Indeed, a beautiful example of semantic shift, as elaborated here.


----------



## ranpinch

Indeed, my mistake


----------



## Drink

origumi said:


> Indeed, a beautiful example of semantic shift, as elaborated here.



Cool. The funny thing is I always thought that מתכון was from the root כ-ו-ן (like הכין), but then recently I learned that it was from ת-כ-ן. Do you think there is some slight semantic shift going on there too?


----------



## origumi

Ruvik Rosentahl says מתכון is first attested in 1938 and is of root ת-כ-נ. Personally I believe that whoever coined it made an intentional effort to target both roots, ת-כ-נ and כ-ו-נ, and therefore both of them are relevant for this word. This pun (or whatever is the term) is similar to מכונה of root כ-ו-נ which is derived also from European _machina_.


----------



## Ali Smith

Drink said:


> No, תוכן is from ת-כ-ן, while תוך is from ת-ו-ך.


But isn't תֹכֶן 'fixed measure, quantity; measurement' a segholate noun?

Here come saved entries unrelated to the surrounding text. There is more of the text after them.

-- ==== Sys2Proof/Machine/Matrix.lean ====
section
/-! DEFINITION. The matrix arrays: eligibility and leases (R186, R188), executing a command (R189-R193, R324),
accumulation (R146-R148) and charges (R187). -/
namespace Sys2Proof.Machine
open Sys2Proof

/-! ### Reading operands -/

/-- What reading comes to: a value, with the addresses in HOST-U pages of which the host must be asked (R273), in order; or why it
does not come. -/
inductive MRd (α : Type) where
  | ok (x : α) (asks : List Word)
  | fault (cause : BitVec 8) (va : Word)
  | absent (va : Word)
  | held (line : Nat)
  deriving DecidableEq, Repr

def MRd.bind {α β : Type} (x : MRd α) (f : α → MRd β) : MRd β :=
  match x with
  | .ok a xs => match f a with
    | .ok b ys => .ok b (xs ++ ys)
    | r => r
  | .fault c va => .fault c va
  | .absent va => .absent va
  | .held l => .held l

/-- f 0, …, f (n-1) in order; the first that fails decides. -/
def MRd.list {α : Type} (f : Nat → MRd α) : Nat → Nat → MRd (List α)
  | 0, _ => .ok [] []
  | n + 1, i => (f i).bind fun x => (MRd.list f n (i + 1)).bind fun xs => .ok (x :: xs) []

/-- An operand element: its bits as memory packs it, and whether it is inside the stream (R190). -/
structure MCell where
  raw : Nat := 0
  inside : Bool := false
  deriving DecidableEq, Repr

/-- Element (r, c) is inside (R190). -/
def Stream.has (x : Stream) (r c : Nat) : Bool := decide (r < x.rows) && decide (c < x.ext0.toNat)

/-- The request that an access at an address of a class makes of the host. -/
def askOf (va : Word) (cls : Option Cls) : List Word := if cls = some .hostU then [va] else []

/-- The value of one piece. -/
def readPiece (s : State) (w : Who) (p : Word × Nat) : MRd Nat :=
  match checkAccess s w .read p.1 p.2 with
  | .ok key cls => .ok (s.mem.readNat key p.2) (askOf p.1 cls)
  | .fault cause va => .fault cause va
  | .absent va => .absent va
  | .held l => .held l

/-- Element (r, c) of an operand (R172, R190); a GQ4 element's bits are its code. -/
def readCell (s : State) (w : Who) (x : Stream) (r c : Nat) : MRd MCell :=
  if !x.has r c then .ok {} []
  else if x.et = .gq4 then
    (readPiece s w ((x.parts r c).headD (0, 0))).bind fun b =>
      .ok { raw := if (if x.baxis then r else c) % 2 = 0 then b % 16 else b / 16, inside := true } []
  else (readPiece s w (x.addr r c, x.et.width)).bind fun b => .ok { raw := b, inside := true } []

/-- The span of n bytes of a row (Table 8-4): in two layers, or past the end of a scratchpad window. -/
def rowSpan (s : State) (w : Who) (k : AccKind) (a : Word) (n : Nat) : MRd Unit :=
  if inWindow a.toNat then
    match checkWindow s w k a.toNat n with
    | .fault cause va => .fault cause va
    | _ => .ok () []
  else if n ≠ 0 ∧ inWindow (a.toNat + n - 1) then .fault cLayerSpan a
  else .ok () []

/-- The spans of the elements lo, …, hi - 1 of row r of an operand, of each array of GQ4 (Table 8-4). -/
def rowSpans (s : State) (w : Who) (x : Stream) (r lo hi : Nat) : MRd Unit :=
  let ps := List.zipWith (fun a b => (a.1, (b.1 - a.1).toNat + b.2)) (x.parts r lo) (x.parts r (hi - 1))
  ps.foldl (fun t p => t.bind fun _ => rowSpan s w .part p.1 p.2) (.ok () [])

/-- The first n elements of row r of an operand. -/
def readRow (s : State) (w : Who) (x : Stream) (n r : Nat) : MRd (List MCell) :=
  let inside := if r < x.rows then Nat.min n x.ext0.toNat else 0
  let span := if inside = 0 then MRd.ok () [] else rowSpans s w x r 0 inside
  span.bind fun _ => MRd.list (fun c => readCell s w x r c) n 0

/-- Rows r0, …, r0 + m - 1 of an operand, n elements each. -/
def readRows (s : State) (w : Who) (x : Stream) (m n r0 : Nat) : MRd (List (List MCell)) :=
  MRd.list (fun r => readRow s w x n (r0 + r)) m 0

/-- The block scale of block j of column n of a GQ4 operand along its rows; none where it has no element inside. -/
def readScale (s : State) (w : Who) (x : Stream) (j n : Nat) : MRd (Option Nat) :=
  if !x.has (64 * j) n then .ok none []
  else
    let ps := x.parts (64 * j) n
    let ss := ps.getD 2 (0, 0)
    (readPiece s w (ps.getD 1 (0, 0))).bind fun sc =>
      (MRd.list (fun i => readPiece s w (ss.1 + BitVec.ofNat 64 i, 1)) ss.2 0).bind fun bs =>
        .ok (some (blockScale (bytesNat bs) sc)) []

/-! ### Accumulation (R146-R148) -/

/-- The chunk of an operand pair (Table 6-9). -/
def chunkOf (a b : Et) : Option Nat :=
  match a, b with
  | .bf16, .bf16 => some 32
  | .fp16, .fp16 => some 32
  | .f8, .f8 => some 64
  | .bf16, .gq4 => some 64
  | .fp16, .gq4 => some 64
  | .f8, .gq4 => some 64
  | .i8, .i8 => some 64
  | .i8, .u8 => some 64
  | .u8, .i8 => some 64
  | .u8, .u8 => some 64
  | _, _ => none

/-- The value of a floating-point operand element; a GQ4 element's is CB[code]. -/
def MCell.val (x : MCell) (et : Et) : FVal :=
  if !x.inside then .fin false 0 0
  else if et = .gq4 then cbVal x.raw
  else et.fmt.decode x.raw

/-- The value of an integer operand element. -/
def MCell.int (x : MCell) (et : Et) : Int := toIntOf et.isSigned 8 x.raw

/-- The exact sum of finite values as an integer times a power of two. -/
def sumFin : List FVal → Int × Int
  | [] => (0, 0)
  | p :: ps =>
    let t := sumFin ps
    match p with
    | .fin s m e =>
      let lo := if t.1 = 0 then e else if e ≤ t.2 then e else t.2
      let x : Int := (m : Int) * 2 ^ (e - lo).toNat
      let y : Int := t.1 * 2 ^ (t.2 - lo).toNat
      if m = 0 then t else ((if s then y - x else y + x), lo)
    | _ => t

/-- The exact sum of a chunk's products (R147). -/
def chunkSum (ps : List FVal) : FVal :=
  if ps.any (fun p => p.isNan) then .nan
  else if ps.contains (.inf false) && ps.contains (.inf true) then .nan
  else if ps.contains (.inf false) then .inf false
  else if ps.contains (.inf true) then .inf true
  else
    let t := sumFin ps
    if t.1 = 0 then .fin (ps.all (fun p => match p with
      | .fin s m _ => s && decide (m = 0)
      | _ => false)) 0 0
    else .fin (decide (t.1 < 0)) t.1.natAbs t.2

/-- The sum times the block scale; a zero sum keeps its sign. -/
def scaleSum (s : FVal) (bs : Option Nat) : FVal :=
  match bs, s with
  | none, _ => s
  | some b, .fin g 0 e =>
    match fmtFP32.decode b with
    | .fin .. => .fin g 0 e
    | v => (FVal.mulV s v).1
  | some b, _ => (FVal.mulV s (fmtFP32.decode b)).1

/-- One chunk added to an element (R147). -/
def chunkAdd (c : Nat) (ps : List FVal) (bs : Option Nat) : Nat :=
  rne32 (FVal.add .rne (fmtFP32.decode c) (fmtFP32.decode (rne32 (scaleSum (chunkSum ps) bs).exact)))

/-- The chunks of a row and column, j counting up. -/
def accFloat (ch : Nat) (bs : Nat → Option Nat) : Nat → Nat → List FVal → Nat → Nat
  | 0, _, _, c => c
  | n + 1, j, ps, c => accFloat ch bs n (j + 1) (ps.drop ch) (chunkAdd c (ps.take ch) (bs j))

/-- The new word of C[m][n] from its row of A and column of B. -/
def accumulate (fa fb : Et) (ch : Nat) (bs : Nat → Option Nat) (row col : List MCell) (c : Nat) : Nat :=
  if fa.isInt then
    let t := (List.zipWith (fun a b => a.int fa * b.int fb) row col).foldl (· + ·) (0 : Int)
    wrapInt 32 ((c : Int) + t)
  else
    let ps := List.zipWith (fun (a b : MCell) => (FVal.mulV (a.val fa) (b.val fb)).1) row col
    accFloat ch bs (ps.length / ch) 0 ps c

/-! ### Tiles -/

def tileWord (a : Array) (t m n : Nat) : Nat := (smGet 0 (tileKey t m n) a.tiles).toNat

/-- Writes row m of a tile, words n, n+1, …. -/
def putRow (t m : Nat) : Nat → List Nat → SMap (BitVec 32) → SMap (BitVec 32)
  | _, [], g => g
  | n, x :: xs, g => putRow t m (n + 1) xs (smSet 0 (tileKey t m n) (BitVec.ofNat 32 x) g)

/-- Writes rows m, m+1, … of a tile. -/
def putRows (t : Nat) : Nat → List (List Nat) → SMap (BitVec 32) → SMap (BitVec 32)
  | _, [], g => g
  | m, x :: xs, g => putRows t (m + 1) xs (putRow t m 0 x g)

/-- One of the m x n words of tile t that a command reads has an uncorrectable error (R304). -/
def tileEcc (s : State) (arr t m n : Nat) : Bool := s.mem.poison.any (inWords arr (tileKey t 0 0) m n)

/-- The new words of M x N outputs. -/
def newWords (a : Array) (t : Nat) (rows cols : List (List MCell)) (f : List MCell → List MCell → Nat → Nat → Nat) :
    List (List Nat) :=
  (List.zip (List.range rows.length) rows).map (fun (x : Nat × List MCell) =>
    (List.zip (List.range cols.length) cols).map (fun (y : Nat × List MCell) =>
      f x.2 y.2 y.1 (tileWord a t x.1 y.1)))

/-- The columns of a matrix given by rows. -/
def columns (n : Nat) (rows : List (List MCell)) : List (List MCell) :=
  (List.range n).map (fun j => rows.map (fun r => r.getD j {}))

/-! ### Charges (R187) -/

/-- The bit changes between neighbouring words. -/
def toggles : List Nat → Nat
  | a :: b :: xs => popN 64 (a ^^^ b) + toggles (b :: xs)
  | _ => 0

/-- The charge of an MMA or MCONV; each element is one word as memory packs it. -/
def chargeOf (m n k : Nat) (row col : List MCell) : Nat :=
  let w := fun (xs : List MCell) => toggles ((xs.take (Nat.min k 256)).map (fun x => x.raw))
  Nat.min (2 ^ 32 - 1) ((w row + w col + 64) * ((m * n * k + 65535) / 65536))

/-! ### The unfolded operand of MCONV (R193) -/

/-- Element k of unfolded row i (R193); the first that a pixel's row gives tests the span of those it gives (Table 8-4). -/
def convCell (s : State) (w : Who) (m : MCmd) (a : Stream) (g : Conv) (mpad : Nat) (i k : Nat) : MRd MCell :=
  match g.at_ m i k with
  | .out => .ok {} []
  | .pad => .ok { raw := mpad % 2 ^ (8 * a.et.width), inside := true } []
  | .cell row c =>
    let span := if k = 0 ∨ c = 0 then rowSpans s w a row c (Nat.min g.c (c + m.k.toNat - k)) else MRd.ok () []
    span.bind fun _ => readCell s w a row c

וְעַתָּה֙ לְכ֣וּ עִבְד֔וּ וְתֶ֖בֶן לֹא־יִנָּתֵ֣ן לָכֶ֑ם וְתֹ֥כֶן לְבֵנִ֖ים תִּתֵּֽנוּ׃
(שמות ה יח)


----------



## Abaye

Ali Smith said:


> But isn't תֹכֶן 'fixed measure, quantity; measurement' a segholate noun?
> 
> וְעַתָּה֙ לְכ֣וּ עִבְד֔וּ וְתֶ֖בֶן לֹא־יִנָּתֵ֣ן לָכֶ֑ם וְתֹ֥כֶן לְבֵנִ֖ים תִּתֵּֽנוּ׃
> (שמות ה יח)


Yes it is. Why the "but" in your comment, is there anything in the posts above that hints differently?


----------



## Ali Smith

Abaye said:


> Yes it is. Why the "but" in your comment, is there anything in the posts above that hints differently?


Thanks!

Yes, it was spelled with a mater lectionis, which I don’t usually see in segholate nouns.


----------



## Drink

In the Bible it is spelled תכן, in other places תוכן.


----------